(Dataset entries)
───

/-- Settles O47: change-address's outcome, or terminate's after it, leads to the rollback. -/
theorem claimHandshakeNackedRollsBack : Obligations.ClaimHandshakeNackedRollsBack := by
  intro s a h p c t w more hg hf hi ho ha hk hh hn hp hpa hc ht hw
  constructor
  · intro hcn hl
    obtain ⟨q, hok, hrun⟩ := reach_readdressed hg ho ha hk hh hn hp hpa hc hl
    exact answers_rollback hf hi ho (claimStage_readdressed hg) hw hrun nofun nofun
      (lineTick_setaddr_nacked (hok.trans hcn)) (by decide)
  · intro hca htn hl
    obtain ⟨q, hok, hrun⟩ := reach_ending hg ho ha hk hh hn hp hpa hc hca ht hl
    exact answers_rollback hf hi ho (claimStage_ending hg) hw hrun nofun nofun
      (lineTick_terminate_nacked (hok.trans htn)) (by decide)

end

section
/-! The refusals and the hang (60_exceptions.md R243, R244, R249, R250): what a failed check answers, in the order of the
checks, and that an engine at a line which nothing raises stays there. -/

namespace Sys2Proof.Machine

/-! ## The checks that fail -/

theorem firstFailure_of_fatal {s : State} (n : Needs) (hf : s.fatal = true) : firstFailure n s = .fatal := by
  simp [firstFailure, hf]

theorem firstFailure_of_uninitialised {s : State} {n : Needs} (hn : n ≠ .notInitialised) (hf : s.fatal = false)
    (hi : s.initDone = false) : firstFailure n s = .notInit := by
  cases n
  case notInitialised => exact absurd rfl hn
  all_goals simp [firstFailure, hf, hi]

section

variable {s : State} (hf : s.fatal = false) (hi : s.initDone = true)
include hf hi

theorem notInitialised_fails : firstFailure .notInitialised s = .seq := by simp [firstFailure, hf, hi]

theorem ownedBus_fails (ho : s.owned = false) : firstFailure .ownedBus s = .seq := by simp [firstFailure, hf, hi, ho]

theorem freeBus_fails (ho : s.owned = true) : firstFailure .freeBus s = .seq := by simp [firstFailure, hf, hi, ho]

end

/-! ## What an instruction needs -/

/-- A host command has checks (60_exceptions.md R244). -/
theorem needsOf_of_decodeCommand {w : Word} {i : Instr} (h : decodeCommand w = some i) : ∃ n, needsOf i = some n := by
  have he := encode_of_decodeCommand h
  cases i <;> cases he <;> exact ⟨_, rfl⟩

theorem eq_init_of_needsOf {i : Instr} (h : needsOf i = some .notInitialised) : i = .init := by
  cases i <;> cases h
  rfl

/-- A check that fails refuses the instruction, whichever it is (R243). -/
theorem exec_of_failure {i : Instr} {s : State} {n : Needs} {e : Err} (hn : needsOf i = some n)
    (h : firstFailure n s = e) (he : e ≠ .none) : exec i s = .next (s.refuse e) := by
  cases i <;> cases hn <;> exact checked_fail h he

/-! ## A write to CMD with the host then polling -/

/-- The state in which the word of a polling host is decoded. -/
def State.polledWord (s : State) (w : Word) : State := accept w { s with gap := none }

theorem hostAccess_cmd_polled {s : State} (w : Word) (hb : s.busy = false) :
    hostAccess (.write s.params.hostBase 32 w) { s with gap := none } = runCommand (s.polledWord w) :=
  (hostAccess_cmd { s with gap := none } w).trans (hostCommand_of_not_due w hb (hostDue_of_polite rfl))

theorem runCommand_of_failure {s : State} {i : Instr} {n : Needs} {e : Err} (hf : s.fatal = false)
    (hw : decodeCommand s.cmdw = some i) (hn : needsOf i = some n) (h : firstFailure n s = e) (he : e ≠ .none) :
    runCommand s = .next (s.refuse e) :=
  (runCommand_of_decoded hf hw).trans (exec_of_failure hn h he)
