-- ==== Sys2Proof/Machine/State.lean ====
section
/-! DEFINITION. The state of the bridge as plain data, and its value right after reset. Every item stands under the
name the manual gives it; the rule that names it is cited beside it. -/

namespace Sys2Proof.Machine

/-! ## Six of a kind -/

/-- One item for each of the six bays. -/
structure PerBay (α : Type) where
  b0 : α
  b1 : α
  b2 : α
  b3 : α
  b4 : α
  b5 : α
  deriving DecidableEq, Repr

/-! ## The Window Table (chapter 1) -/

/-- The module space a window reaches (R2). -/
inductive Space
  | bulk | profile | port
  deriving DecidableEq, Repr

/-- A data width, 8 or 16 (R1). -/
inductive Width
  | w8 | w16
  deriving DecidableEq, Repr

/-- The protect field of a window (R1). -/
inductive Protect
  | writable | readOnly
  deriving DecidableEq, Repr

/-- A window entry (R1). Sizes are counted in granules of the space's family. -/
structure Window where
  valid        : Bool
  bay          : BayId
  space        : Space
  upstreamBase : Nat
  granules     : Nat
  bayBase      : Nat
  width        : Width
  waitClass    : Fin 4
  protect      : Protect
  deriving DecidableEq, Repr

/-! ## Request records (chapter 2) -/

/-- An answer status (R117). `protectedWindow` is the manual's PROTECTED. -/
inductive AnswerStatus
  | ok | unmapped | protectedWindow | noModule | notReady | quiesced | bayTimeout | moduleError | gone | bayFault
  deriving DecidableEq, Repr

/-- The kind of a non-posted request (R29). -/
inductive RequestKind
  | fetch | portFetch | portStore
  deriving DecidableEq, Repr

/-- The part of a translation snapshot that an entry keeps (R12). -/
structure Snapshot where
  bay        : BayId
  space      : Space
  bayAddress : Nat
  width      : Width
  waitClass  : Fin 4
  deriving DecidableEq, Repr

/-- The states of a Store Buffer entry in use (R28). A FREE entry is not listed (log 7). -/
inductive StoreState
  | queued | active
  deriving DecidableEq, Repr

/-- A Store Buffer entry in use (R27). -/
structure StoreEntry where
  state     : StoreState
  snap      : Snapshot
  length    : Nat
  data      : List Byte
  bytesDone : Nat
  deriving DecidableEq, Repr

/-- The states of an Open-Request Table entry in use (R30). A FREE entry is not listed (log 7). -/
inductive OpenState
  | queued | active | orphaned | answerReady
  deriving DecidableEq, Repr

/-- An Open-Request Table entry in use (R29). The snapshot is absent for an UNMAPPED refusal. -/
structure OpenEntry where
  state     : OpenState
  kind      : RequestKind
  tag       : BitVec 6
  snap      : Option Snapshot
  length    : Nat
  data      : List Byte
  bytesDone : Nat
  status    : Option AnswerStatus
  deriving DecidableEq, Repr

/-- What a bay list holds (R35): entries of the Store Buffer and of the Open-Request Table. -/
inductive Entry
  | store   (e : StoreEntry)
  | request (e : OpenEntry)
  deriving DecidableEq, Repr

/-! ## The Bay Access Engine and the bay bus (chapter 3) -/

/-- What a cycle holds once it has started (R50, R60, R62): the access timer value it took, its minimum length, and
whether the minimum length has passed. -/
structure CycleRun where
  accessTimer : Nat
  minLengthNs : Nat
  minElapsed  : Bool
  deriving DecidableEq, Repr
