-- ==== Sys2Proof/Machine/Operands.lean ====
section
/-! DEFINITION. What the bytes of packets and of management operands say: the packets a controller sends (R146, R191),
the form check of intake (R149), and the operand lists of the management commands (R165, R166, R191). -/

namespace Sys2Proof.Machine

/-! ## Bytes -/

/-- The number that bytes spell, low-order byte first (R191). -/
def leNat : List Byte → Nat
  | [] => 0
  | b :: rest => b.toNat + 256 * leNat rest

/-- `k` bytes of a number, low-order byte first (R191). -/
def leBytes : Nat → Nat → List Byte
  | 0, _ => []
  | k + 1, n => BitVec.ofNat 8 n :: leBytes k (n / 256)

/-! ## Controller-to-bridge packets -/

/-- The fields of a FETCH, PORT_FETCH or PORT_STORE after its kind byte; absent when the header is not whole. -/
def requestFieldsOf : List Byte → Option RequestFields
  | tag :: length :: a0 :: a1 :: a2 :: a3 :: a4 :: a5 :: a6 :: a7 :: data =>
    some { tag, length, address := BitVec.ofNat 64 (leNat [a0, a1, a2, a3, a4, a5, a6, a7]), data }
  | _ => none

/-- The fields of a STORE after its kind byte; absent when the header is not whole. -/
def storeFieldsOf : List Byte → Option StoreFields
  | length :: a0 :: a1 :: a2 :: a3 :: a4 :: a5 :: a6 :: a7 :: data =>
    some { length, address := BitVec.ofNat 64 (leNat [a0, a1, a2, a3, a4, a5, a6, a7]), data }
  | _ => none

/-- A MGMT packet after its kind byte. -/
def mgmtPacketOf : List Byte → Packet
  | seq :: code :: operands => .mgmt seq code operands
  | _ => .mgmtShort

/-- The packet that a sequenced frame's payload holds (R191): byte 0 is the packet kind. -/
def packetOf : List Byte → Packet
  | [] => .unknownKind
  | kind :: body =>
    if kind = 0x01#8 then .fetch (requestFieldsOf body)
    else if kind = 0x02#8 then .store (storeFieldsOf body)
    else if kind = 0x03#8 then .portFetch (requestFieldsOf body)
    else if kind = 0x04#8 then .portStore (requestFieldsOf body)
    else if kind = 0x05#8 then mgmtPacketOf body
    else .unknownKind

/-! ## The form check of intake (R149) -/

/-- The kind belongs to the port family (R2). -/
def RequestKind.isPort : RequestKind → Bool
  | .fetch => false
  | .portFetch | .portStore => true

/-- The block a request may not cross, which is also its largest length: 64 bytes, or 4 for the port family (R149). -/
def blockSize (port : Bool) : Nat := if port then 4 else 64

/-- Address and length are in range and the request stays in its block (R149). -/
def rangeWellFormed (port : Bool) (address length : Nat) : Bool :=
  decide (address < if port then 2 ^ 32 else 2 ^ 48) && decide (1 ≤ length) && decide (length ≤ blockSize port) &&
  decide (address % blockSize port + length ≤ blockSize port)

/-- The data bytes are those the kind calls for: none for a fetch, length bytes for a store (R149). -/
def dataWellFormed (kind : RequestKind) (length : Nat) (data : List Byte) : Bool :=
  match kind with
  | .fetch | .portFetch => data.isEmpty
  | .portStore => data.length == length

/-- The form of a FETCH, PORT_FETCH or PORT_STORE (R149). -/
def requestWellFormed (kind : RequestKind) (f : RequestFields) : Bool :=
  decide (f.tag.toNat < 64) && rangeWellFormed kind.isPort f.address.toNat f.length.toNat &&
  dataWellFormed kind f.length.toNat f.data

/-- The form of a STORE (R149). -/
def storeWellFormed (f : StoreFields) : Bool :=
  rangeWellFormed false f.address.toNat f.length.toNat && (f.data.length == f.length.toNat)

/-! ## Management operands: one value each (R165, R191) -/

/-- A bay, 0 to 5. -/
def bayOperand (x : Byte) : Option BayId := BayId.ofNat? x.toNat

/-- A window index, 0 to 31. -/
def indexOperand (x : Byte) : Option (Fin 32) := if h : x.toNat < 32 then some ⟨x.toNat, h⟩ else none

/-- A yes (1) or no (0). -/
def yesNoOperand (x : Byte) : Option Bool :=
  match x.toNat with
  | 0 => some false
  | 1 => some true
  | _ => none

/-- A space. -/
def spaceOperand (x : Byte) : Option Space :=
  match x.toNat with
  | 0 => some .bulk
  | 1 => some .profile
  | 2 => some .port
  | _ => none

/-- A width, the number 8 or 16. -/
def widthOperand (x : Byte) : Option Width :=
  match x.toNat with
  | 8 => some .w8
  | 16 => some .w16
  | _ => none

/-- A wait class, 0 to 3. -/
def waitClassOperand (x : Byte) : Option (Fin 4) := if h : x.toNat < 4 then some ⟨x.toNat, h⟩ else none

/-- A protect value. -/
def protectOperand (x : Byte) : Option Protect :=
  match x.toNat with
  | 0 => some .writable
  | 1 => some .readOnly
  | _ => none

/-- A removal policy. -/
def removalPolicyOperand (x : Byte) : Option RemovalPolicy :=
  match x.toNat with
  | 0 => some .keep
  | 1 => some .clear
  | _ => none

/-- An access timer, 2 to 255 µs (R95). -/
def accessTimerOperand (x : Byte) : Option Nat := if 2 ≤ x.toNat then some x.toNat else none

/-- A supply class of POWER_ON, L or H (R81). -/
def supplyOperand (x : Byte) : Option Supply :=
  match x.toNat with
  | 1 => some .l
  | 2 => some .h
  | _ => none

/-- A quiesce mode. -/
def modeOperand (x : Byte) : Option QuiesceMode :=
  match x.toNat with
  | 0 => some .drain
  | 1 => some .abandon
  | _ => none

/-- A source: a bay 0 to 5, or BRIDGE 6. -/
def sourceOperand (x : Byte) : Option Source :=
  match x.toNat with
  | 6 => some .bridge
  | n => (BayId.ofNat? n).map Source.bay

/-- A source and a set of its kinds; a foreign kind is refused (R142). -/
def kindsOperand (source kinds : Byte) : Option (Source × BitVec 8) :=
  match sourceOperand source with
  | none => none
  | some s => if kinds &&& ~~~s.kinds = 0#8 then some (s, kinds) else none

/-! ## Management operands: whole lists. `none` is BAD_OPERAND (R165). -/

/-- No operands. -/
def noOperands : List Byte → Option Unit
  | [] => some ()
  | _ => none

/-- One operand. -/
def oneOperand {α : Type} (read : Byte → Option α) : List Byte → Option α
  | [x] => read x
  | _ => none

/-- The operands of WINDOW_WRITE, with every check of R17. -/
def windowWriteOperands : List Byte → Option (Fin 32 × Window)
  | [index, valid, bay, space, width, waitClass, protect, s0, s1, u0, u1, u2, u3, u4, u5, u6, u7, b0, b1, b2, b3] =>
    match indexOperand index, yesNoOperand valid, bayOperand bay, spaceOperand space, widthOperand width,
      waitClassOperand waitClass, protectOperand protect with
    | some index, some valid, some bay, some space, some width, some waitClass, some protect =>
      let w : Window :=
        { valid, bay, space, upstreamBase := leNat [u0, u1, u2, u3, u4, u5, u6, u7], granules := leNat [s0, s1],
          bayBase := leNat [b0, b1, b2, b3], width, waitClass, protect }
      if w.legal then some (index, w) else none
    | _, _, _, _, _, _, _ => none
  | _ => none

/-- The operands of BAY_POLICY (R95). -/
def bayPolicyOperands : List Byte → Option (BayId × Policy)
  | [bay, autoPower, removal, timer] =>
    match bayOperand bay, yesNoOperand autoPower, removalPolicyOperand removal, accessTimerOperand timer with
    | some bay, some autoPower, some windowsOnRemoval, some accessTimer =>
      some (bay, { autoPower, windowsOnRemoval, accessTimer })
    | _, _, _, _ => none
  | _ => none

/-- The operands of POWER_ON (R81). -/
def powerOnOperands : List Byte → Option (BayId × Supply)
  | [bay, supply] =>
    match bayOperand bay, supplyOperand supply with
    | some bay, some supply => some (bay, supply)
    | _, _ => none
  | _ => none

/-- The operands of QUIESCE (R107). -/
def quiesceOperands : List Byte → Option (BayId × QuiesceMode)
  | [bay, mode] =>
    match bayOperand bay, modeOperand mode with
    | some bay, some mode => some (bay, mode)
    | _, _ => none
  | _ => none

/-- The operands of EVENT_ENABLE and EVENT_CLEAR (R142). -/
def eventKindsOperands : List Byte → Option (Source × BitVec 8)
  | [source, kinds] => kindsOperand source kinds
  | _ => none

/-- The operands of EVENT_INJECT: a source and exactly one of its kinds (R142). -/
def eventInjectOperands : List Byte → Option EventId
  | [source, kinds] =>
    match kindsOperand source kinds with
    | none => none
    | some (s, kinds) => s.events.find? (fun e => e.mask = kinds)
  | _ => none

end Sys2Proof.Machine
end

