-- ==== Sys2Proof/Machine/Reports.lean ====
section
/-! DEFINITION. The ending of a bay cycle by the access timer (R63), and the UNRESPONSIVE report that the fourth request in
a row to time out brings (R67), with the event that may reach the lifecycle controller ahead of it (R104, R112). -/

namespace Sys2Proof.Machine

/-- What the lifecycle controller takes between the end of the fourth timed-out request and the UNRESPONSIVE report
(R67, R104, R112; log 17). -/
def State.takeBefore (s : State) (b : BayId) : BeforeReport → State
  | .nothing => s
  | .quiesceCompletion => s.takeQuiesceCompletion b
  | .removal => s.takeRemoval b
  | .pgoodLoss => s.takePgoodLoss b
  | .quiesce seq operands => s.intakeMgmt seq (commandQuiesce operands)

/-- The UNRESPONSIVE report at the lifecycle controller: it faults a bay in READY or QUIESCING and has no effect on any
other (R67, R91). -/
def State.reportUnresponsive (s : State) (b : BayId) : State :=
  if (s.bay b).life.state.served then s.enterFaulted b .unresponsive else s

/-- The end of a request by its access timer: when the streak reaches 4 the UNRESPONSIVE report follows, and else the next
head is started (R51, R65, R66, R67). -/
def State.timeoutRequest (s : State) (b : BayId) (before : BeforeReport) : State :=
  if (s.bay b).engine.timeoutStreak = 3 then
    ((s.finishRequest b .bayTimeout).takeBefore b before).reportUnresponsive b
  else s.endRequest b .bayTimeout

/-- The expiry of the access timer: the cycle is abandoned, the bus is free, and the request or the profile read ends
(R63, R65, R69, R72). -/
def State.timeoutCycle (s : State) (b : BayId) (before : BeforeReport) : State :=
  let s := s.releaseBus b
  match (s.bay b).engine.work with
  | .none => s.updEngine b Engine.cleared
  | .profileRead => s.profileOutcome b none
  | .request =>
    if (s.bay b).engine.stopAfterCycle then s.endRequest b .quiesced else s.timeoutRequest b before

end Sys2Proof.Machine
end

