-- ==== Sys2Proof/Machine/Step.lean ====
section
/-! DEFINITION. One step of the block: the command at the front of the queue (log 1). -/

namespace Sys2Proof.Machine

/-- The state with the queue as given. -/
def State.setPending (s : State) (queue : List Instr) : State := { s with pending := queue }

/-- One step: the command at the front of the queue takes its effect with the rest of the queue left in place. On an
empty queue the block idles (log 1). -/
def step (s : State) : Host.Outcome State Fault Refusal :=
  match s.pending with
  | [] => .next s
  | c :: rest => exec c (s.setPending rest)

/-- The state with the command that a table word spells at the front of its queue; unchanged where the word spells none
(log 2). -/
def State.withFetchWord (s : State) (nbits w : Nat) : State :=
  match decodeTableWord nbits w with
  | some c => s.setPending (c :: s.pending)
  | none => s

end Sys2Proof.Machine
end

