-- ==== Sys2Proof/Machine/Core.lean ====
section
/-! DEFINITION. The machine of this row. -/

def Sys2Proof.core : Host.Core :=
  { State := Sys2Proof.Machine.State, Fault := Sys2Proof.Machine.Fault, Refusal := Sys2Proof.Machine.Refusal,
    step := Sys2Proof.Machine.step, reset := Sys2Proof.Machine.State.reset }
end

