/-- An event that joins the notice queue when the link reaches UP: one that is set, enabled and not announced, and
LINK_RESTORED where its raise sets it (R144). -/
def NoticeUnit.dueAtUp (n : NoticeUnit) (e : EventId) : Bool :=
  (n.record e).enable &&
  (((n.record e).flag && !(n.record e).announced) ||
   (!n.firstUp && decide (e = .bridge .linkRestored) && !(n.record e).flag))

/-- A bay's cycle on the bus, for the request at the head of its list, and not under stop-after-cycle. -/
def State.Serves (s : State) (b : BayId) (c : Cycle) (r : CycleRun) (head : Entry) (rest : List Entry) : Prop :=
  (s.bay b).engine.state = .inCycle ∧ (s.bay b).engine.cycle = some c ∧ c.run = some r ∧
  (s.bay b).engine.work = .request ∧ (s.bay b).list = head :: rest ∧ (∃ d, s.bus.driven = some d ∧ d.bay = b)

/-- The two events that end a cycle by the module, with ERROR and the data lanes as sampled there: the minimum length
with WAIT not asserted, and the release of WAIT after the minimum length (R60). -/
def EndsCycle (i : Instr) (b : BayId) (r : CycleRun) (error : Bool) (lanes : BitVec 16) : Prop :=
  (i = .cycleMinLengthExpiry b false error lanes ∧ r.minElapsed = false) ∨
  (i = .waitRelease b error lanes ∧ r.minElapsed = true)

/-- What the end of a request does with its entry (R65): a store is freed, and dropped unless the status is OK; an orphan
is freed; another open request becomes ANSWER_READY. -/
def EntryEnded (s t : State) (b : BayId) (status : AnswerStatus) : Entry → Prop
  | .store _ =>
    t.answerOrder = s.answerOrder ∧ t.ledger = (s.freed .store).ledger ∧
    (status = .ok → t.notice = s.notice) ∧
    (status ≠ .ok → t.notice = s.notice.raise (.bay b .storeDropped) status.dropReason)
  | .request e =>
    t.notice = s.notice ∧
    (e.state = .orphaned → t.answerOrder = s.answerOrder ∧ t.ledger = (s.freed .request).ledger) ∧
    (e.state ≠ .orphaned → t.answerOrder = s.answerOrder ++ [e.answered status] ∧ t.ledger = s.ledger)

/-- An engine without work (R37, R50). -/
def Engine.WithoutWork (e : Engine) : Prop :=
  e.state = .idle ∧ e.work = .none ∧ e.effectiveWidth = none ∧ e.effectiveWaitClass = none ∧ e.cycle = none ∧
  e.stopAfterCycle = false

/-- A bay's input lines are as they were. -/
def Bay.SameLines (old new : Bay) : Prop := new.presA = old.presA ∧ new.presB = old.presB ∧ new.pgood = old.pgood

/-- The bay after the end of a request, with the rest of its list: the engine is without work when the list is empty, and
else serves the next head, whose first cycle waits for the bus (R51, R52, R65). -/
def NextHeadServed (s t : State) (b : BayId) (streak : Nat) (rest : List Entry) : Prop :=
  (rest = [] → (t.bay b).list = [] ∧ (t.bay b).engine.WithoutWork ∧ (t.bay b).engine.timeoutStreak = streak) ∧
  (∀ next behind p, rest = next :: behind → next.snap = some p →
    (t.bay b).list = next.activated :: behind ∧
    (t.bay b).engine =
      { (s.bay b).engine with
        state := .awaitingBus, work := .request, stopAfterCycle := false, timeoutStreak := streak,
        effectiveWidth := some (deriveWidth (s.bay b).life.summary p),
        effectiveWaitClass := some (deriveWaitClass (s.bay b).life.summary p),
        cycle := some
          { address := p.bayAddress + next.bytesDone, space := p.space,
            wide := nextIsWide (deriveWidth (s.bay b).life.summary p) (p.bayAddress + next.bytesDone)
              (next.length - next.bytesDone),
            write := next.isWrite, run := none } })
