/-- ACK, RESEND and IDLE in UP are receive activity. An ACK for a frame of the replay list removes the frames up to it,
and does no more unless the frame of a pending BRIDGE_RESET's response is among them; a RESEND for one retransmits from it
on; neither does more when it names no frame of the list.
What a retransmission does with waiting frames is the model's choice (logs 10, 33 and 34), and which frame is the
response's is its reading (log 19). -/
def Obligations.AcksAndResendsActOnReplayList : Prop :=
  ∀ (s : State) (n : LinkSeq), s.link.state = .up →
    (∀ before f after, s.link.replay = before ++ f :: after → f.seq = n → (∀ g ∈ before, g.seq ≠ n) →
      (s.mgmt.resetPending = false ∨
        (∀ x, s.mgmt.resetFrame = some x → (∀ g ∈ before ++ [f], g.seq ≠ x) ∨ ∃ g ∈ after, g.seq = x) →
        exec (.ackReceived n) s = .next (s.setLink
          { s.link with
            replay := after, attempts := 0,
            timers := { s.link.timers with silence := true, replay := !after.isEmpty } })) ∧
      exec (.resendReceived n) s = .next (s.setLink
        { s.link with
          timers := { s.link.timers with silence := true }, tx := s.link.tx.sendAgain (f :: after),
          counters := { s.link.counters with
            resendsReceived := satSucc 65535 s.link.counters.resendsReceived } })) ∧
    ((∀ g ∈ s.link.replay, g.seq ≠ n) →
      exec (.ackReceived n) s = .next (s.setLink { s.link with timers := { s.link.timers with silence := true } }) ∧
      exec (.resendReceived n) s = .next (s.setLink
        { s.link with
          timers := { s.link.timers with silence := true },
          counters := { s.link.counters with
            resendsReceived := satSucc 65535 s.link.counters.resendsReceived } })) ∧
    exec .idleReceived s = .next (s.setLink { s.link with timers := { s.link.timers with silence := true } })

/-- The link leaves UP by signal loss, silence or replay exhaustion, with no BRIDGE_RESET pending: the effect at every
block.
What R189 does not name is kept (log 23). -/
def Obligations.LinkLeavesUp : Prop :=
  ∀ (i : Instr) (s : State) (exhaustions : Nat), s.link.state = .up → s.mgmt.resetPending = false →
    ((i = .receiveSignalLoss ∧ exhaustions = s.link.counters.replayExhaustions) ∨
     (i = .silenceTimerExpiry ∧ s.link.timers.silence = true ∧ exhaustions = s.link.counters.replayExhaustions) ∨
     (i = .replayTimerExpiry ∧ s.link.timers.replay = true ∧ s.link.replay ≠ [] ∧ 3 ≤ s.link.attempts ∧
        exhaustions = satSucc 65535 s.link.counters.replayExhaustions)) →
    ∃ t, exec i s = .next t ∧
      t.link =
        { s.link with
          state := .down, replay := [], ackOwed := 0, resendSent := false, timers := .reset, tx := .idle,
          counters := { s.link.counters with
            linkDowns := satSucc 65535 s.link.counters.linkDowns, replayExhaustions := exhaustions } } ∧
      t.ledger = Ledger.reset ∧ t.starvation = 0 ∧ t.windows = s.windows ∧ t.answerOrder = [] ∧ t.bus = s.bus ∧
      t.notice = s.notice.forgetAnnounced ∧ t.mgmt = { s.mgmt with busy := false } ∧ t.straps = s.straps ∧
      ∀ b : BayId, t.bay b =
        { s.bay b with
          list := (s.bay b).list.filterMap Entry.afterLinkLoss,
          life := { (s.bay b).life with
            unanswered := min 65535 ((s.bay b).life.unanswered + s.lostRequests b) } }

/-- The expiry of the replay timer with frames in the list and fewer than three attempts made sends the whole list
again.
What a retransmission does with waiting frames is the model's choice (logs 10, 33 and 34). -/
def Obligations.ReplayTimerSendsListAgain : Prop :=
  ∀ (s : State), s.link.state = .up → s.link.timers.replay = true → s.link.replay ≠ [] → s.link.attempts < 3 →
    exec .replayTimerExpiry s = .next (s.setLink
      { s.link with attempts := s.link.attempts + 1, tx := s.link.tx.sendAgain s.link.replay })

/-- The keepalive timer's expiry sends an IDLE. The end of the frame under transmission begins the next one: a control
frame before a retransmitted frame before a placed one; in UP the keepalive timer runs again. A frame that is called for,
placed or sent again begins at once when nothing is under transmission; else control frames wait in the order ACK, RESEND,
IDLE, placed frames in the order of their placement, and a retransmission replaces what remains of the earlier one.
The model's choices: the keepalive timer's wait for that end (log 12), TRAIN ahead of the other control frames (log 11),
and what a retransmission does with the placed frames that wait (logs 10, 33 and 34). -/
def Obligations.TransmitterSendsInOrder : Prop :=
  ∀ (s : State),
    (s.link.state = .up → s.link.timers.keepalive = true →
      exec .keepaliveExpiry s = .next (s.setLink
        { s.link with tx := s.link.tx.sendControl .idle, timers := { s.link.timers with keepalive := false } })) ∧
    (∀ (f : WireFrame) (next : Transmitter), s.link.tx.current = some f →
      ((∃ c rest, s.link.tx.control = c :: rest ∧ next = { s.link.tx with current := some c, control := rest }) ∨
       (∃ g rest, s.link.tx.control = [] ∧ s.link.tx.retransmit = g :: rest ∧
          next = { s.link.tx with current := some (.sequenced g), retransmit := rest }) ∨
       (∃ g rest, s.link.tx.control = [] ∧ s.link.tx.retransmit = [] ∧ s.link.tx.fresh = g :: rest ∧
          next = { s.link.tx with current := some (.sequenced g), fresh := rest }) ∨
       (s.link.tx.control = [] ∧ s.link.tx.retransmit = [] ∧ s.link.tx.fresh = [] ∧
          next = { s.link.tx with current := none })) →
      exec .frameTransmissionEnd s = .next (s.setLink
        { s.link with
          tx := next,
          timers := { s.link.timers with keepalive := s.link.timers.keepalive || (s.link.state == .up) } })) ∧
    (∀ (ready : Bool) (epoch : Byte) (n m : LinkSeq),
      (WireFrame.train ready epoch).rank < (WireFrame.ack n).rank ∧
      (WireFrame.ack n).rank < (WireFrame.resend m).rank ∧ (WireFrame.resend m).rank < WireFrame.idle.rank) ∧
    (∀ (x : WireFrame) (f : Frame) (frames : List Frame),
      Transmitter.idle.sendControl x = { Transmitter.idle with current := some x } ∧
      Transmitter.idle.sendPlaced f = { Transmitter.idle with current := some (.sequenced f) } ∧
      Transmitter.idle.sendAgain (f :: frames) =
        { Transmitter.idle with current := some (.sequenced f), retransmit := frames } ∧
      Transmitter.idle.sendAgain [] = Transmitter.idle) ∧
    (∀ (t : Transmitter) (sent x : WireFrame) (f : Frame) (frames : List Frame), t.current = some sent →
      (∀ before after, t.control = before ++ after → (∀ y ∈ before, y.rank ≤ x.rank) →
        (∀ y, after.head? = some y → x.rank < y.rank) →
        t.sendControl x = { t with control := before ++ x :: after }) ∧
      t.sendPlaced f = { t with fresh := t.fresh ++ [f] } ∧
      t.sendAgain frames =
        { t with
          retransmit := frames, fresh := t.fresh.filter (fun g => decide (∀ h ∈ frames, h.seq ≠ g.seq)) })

───

# EXERCISE DESCRIPTION:
Pick out each line above that includes "value" and show it.

# YOUR SOLUTION:
/-! DEFINITION. The state of the bridge as plain data, and its value right after reset. Every item stands under the
/-- What a cycle holds once it has started (R50, R60, R62): the access timer value it took, its minimum length, and
/-! ## Management operands: one value each (R165, R191) -/
/-- A protect value. -/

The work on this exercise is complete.